● Information supplied
________________________________________

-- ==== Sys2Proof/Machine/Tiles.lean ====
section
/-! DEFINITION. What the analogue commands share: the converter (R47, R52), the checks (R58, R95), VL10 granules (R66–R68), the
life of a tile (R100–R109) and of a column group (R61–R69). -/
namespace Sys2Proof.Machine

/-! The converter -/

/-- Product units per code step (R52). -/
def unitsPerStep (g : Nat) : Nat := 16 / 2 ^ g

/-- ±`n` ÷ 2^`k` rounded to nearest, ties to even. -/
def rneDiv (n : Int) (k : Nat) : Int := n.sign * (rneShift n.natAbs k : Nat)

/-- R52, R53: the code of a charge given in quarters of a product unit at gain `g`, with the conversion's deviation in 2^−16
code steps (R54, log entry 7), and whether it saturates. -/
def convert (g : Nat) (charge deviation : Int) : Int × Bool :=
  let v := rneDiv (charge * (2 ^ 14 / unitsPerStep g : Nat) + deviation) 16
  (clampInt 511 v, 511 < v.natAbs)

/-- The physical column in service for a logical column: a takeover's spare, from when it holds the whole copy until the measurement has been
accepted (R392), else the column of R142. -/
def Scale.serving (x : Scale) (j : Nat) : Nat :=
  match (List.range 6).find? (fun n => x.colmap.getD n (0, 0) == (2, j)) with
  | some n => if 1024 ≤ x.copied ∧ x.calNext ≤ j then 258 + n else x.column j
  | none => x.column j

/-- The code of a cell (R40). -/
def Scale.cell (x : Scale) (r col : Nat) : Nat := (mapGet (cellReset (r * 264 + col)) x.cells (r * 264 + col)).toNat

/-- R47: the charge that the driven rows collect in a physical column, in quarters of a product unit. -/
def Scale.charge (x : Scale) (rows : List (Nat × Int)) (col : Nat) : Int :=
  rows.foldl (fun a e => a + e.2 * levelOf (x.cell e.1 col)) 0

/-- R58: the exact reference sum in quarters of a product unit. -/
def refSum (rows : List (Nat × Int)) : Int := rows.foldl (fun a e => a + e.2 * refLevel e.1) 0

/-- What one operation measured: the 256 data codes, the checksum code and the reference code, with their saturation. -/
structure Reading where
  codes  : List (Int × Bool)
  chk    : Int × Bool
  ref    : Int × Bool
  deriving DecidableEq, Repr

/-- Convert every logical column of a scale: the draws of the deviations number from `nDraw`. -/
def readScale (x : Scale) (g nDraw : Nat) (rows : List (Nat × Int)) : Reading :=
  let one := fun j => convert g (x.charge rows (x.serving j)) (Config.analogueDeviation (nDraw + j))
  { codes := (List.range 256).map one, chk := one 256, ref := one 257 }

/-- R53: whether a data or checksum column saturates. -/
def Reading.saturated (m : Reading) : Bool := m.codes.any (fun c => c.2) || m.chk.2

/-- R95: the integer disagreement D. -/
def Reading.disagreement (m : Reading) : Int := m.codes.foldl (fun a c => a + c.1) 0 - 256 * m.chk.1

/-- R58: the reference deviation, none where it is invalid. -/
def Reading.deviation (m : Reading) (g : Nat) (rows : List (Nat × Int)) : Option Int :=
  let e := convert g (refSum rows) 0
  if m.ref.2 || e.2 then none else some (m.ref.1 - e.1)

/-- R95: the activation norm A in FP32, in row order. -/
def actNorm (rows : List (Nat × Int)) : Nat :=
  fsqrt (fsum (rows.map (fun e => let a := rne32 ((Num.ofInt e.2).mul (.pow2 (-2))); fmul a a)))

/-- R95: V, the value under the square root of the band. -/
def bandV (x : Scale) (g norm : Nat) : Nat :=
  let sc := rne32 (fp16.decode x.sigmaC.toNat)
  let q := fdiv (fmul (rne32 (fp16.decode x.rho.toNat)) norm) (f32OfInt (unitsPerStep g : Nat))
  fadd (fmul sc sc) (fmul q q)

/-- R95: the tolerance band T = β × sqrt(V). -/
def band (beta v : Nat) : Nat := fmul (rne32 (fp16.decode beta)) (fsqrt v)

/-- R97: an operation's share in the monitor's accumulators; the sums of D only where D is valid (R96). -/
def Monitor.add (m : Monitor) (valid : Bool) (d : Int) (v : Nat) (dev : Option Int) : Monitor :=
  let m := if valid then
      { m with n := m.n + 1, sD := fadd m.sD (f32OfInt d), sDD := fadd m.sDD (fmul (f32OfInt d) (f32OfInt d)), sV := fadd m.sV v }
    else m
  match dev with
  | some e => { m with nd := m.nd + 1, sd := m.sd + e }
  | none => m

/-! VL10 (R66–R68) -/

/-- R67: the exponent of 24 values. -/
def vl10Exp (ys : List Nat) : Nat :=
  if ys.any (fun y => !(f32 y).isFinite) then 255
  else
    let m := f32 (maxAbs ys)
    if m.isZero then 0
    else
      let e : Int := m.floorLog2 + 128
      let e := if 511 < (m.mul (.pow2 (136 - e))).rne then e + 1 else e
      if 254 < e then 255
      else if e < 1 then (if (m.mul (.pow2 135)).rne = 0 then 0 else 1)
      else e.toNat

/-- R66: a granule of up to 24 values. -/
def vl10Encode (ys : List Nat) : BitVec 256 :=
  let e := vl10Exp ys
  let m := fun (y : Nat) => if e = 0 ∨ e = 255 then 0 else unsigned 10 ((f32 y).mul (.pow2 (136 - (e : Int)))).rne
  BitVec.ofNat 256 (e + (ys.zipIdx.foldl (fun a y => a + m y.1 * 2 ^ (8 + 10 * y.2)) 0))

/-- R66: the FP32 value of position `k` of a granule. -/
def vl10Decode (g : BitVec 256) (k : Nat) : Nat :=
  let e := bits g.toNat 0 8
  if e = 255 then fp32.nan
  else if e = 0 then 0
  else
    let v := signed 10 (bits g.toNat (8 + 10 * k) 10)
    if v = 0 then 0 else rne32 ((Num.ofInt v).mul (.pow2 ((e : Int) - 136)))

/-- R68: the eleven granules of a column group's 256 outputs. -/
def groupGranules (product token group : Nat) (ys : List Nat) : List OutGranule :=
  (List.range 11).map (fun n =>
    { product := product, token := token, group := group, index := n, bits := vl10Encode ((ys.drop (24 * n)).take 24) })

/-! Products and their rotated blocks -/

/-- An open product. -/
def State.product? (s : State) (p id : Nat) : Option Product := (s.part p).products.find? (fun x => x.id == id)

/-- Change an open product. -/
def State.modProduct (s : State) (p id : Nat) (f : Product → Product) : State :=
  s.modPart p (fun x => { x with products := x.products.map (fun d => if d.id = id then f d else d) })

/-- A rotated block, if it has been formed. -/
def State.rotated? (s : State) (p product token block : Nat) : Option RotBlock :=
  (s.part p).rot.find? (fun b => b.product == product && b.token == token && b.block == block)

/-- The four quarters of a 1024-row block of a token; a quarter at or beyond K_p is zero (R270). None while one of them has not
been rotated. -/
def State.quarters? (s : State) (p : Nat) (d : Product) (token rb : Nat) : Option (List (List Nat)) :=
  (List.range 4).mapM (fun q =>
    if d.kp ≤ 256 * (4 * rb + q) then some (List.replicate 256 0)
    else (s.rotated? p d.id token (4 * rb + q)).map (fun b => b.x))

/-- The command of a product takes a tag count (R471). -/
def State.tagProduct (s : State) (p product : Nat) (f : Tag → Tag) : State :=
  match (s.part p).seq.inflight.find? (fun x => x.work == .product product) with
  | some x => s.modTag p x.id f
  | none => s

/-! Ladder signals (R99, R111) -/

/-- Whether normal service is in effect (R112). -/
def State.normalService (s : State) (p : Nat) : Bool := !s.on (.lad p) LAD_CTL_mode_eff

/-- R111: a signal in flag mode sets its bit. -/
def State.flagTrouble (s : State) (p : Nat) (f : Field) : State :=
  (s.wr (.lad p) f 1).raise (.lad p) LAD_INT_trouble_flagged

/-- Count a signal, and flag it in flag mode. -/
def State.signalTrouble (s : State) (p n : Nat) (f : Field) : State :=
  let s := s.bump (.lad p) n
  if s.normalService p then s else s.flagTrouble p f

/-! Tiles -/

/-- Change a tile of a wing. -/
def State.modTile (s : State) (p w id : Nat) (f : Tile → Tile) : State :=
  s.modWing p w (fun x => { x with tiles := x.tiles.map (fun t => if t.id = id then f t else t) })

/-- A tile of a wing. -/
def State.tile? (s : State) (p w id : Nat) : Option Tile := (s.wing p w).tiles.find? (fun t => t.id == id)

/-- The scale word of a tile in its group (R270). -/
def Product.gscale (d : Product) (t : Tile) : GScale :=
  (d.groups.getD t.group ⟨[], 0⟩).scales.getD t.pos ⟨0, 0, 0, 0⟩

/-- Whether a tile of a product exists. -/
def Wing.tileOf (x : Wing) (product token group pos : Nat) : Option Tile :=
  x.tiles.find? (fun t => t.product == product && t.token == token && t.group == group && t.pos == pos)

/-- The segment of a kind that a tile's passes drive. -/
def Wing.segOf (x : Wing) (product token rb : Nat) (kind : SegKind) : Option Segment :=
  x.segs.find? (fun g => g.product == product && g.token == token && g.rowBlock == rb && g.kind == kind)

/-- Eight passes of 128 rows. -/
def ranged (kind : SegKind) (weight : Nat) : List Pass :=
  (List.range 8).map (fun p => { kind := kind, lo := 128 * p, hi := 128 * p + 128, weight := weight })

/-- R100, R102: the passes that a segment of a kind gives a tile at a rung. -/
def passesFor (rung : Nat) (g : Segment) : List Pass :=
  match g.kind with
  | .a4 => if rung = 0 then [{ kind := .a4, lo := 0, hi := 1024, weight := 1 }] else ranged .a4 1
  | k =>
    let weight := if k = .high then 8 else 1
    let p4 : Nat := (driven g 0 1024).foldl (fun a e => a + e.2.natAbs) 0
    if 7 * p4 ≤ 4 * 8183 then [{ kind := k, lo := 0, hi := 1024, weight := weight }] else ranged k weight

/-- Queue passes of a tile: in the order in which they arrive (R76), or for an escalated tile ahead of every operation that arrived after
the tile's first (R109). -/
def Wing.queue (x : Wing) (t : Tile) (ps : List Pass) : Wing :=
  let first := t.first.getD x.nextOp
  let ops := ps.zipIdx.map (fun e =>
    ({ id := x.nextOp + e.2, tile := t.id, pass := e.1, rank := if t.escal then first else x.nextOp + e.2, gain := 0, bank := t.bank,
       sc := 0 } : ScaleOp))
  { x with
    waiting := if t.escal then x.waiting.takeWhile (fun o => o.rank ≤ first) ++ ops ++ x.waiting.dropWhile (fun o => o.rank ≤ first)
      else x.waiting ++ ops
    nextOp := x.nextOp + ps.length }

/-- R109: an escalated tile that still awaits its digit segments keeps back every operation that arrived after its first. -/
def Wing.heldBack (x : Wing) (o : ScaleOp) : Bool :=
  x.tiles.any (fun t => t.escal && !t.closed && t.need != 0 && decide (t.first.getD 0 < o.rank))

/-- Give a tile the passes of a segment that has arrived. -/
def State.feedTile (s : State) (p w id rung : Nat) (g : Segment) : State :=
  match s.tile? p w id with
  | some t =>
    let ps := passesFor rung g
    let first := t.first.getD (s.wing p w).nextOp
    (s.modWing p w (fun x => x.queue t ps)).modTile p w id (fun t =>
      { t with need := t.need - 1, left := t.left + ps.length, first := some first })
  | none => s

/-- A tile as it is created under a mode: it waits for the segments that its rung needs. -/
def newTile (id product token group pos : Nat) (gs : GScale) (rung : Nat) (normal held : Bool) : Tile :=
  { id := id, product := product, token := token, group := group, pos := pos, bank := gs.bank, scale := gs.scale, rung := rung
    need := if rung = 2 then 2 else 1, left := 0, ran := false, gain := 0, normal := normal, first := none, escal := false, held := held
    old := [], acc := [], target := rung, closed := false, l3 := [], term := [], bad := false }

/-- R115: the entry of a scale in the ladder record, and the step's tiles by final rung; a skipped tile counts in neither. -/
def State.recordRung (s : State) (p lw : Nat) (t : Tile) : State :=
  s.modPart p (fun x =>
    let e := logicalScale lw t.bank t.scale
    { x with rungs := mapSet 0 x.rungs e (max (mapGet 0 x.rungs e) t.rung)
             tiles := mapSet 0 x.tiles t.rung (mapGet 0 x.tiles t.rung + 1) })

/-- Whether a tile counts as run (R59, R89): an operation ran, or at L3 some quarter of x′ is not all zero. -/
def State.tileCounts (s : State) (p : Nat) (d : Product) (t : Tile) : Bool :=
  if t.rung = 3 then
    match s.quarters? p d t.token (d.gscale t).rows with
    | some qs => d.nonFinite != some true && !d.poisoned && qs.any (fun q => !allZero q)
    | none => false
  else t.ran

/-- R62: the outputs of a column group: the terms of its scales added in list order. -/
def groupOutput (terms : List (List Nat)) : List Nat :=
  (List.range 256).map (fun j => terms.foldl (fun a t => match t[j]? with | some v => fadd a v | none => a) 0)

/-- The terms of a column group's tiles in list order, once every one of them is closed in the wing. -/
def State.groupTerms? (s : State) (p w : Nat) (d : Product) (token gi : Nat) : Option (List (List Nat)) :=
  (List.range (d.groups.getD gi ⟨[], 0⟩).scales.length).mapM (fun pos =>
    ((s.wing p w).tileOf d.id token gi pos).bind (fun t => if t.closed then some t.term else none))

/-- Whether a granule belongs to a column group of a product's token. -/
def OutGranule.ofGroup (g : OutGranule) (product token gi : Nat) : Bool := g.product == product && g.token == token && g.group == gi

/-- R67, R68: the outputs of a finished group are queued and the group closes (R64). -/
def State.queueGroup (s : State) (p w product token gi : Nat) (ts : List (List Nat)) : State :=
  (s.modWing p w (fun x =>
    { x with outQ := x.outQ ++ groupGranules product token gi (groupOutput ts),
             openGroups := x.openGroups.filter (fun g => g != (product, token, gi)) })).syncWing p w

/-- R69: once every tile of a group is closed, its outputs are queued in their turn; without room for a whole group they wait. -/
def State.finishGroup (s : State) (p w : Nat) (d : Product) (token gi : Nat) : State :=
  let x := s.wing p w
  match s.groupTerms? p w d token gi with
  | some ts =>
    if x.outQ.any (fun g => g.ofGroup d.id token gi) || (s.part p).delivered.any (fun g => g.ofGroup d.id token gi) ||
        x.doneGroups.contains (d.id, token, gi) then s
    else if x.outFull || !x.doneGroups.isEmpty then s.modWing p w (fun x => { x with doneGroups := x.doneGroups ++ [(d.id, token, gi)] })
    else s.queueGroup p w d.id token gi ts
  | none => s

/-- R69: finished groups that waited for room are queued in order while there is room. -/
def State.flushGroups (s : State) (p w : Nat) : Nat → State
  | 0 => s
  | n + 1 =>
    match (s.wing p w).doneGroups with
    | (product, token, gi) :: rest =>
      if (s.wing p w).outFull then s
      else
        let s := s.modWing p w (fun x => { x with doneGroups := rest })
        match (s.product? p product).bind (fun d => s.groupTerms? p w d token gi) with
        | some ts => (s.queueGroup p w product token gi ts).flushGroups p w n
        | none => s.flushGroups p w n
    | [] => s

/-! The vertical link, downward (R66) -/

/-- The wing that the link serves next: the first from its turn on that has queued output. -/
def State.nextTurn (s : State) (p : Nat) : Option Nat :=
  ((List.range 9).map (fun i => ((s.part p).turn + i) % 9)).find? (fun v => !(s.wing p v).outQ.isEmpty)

________________________________________

● Problem description
For this exercise, please output exactly the lines above starting at the line with "def vl10Encode (ys" and ending at the line with "let e := bits g.toNat 0 8", ends included.

● Response to the task
def vl10Encode (ys : List Nat) : BitVec 256 :=
  let e := vl10Exp ys
  let m := fun (y : Nat) => if e = 0 ∨ e = 255 then 0 else unsigned 10 ((f32 y).mul (.pow2 (136 - (e : Int)))).rne
  BitVec.ofNat 256 (e + (ys.zipIdx.foldl (fun a y => a + m y.1 * 2 ^ (8 + 10 * y.2)) 0))

/-- R66: the FP32 value of position `k` of a granule. -/
def vl10Decode (g : BitVec 256) (k : Nat) : Nat :=
  let e := bits g.toNat 0 8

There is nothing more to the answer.